====== INFORMATION PROVIDED
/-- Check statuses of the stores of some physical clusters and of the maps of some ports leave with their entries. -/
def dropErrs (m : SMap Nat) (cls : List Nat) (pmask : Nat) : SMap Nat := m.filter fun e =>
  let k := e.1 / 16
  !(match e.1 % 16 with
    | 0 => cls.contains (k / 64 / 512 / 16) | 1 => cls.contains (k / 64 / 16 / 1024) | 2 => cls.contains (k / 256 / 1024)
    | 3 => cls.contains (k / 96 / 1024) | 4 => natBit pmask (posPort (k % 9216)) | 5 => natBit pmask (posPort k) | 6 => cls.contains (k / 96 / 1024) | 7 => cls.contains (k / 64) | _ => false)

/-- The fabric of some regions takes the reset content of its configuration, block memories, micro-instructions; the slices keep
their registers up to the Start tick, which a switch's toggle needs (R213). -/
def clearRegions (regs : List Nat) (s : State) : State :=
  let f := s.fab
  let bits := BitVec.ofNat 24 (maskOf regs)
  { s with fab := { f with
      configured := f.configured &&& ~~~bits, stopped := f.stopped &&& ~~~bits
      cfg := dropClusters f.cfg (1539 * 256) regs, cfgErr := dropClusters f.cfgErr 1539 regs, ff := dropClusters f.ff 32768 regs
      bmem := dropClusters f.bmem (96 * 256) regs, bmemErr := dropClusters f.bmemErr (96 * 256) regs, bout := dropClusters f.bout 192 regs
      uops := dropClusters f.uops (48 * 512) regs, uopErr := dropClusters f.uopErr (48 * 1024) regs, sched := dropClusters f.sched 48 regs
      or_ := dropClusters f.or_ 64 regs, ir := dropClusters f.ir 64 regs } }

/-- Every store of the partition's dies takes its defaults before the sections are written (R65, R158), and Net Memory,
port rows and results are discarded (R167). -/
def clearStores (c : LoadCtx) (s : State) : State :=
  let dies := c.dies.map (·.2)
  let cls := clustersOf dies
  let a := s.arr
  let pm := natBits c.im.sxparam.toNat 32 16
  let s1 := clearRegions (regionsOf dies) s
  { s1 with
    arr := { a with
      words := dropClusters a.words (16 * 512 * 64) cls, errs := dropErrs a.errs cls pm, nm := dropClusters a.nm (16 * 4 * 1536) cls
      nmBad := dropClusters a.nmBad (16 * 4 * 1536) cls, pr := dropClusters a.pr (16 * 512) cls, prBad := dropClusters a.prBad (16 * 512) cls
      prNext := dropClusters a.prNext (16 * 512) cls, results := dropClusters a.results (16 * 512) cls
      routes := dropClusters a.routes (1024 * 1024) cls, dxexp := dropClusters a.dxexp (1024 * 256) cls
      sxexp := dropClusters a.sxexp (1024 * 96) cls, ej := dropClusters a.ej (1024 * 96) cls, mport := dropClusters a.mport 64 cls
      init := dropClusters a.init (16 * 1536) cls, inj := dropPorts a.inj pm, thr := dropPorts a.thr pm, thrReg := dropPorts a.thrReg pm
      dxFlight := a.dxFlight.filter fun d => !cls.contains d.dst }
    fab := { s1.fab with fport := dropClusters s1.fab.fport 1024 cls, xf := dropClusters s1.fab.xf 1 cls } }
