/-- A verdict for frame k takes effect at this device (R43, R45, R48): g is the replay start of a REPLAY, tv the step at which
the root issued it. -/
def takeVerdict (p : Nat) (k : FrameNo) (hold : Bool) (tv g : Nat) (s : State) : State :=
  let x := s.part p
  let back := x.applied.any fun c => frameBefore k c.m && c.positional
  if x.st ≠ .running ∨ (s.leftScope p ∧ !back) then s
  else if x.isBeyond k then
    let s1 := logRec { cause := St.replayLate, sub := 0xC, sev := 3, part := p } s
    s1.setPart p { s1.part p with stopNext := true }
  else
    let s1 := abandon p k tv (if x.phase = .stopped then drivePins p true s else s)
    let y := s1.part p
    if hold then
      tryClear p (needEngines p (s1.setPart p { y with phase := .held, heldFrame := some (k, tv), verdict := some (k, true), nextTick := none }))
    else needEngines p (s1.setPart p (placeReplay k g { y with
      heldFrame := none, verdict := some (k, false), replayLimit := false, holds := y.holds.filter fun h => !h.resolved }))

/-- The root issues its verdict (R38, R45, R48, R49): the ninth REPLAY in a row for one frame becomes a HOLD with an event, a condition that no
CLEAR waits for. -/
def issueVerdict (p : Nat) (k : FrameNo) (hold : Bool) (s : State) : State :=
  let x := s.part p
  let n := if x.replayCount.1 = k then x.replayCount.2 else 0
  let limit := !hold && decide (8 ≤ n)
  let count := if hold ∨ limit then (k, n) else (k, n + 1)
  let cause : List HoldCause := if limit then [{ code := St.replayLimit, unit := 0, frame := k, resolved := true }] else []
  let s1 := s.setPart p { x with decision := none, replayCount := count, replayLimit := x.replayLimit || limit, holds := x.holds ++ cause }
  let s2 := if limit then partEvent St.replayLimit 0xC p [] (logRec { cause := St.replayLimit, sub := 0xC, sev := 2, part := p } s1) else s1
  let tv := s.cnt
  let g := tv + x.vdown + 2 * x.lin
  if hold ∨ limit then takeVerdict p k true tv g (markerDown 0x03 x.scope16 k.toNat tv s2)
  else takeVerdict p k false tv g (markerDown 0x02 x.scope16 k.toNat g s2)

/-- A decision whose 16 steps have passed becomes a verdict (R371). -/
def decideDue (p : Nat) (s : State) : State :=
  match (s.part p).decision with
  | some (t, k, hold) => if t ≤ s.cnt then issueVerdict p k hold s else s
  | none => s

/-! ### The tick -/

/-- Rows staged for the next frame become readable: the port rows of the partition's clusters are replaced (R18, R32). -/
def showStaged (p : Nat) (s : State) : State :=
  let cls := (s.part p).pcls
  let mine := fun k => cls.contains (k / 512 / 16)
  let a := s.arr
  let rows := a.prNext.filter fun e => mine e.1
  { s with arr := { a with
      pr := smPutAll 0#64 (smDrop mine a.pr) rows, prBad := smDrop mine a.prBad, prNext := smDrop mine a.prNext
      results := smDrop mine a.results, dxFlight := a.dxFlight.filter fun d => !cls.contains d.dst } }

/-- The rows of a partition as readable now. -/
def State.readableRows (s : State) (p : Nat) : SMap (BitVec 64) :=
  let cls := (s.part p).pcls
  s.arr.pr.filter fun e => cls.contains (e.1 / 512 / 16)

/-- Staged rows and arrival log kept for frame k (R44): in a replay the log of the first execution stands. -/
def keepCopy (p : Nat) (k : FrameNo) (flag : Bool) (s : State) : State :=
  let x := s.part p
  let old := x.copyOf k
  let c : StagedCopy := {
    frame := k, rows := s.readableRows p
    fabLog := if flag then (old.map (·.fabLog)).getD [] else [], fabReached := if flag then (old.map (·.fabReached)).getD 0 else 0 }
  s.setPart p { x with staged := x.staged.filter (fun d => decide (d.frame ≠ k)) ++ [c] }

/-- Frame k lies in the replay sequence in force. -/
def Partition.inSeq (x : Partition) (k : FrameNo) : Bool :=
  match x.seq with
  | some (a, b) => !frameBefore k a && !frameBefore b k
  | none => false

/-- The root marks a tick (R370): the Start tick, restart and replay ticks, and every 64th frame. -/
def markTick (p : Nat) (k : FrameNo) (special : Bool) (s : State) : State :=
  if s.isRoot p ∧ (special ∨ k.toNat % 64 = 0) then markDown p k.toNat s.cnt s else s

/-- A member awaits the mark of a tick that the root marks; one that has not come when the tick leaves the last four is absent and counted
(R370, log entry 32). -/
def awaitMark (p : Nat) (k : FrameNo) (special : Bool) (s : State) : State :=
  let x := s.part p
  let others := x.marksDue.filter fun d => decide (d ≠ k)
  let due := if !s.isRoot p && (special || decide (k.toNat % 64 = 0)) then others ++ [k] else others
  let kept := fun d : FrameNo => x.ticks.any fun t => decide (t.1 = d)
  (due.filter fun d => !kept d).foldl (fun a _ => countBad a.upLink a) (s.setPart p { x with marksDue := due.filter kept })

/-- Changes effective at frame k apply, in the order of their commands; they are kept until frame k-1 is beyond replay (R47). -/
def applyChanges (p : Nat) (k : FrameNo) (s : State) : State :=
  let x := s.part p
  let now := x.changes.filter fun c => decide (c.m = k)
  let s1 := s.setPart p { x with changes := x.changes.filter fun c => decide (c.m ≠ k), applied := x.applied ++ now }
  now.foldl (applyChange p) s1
============
#### WHAT IS EXPECTED
The required output is the stretch of entries above from the line containing "let s1 := abandon" through the line containing "The tick -/", reproduced exactly.

#### TASK RESULT
    let s1 := abandon p k tv (if x.phase = .stopped then drivePins p true s else s)
    let y := s1.part p
    if hold then
      tryClear p (needEngines p (s1.setPart p { y with phase := .held, heldFrame := some (k, tv), verdict := some (k, true), nextTick := none }))
    else needEngines p (s1.setPart p (placeReplay k g { y with
      heldFrame := none, verdict := some (k, false), replayLimit := false, holds := y.holds.filter fun h => !h.resolved }))

/-- The root issues its verdict (R38, R45, R48, R49): the ninth REPLAY in a row for one frame becomes a HOLD with an event, a condition that no
CLEAR waits for. -/
def issueVerdict (p : Nat) (k : FrameNo) (hold : Bool) (s : State) : State :=
  let x := s.part p
  let n := if x.replayCount.1 = k then x.replayCount.2 else 0
  let limit := !hold && decide (8 ≤ n)
  let count := if hold ∨ limit then (k, n) else (k, n + 1)
  let cause : List HoldCause := if limit then [{ code := St.replayLimit, unit := 0, frame := k, resolved := true }] else []
  let s1 := s.setPart p { x with decision := none, replayCount := count, replayLimit := x.replayLimit || limit, holds := x.holds ++ cause }
  let s2 := if limit then partEvent St.replayLimit 0xC p [] (logRec { cause := St.replayLimit, sub := 0xC, sev := 2, part := p } s1) else s1
  let tv := s.cnt
  let g := tv + x.vdown + 2 * x.lin
  if hold ∨ limit then takeVerdict p k true tv g (markerDown 0x03 x.scope16 k.toNat tv s2)
  else takeVerdict p k false tv g (markerDown 0x02 x.scope16 k.toNat g s2)

/-- A decision whose 16 steps have passed becomes a verdict (R371). -/
def decideDue (p : Nat) (s : State) : State :=
  match (s.part p).decision with
  | some (t, k, hold) => if t ≤ s.cnt then issueVerdict p k hold s else s
  | none => s

/-! ### The tick -/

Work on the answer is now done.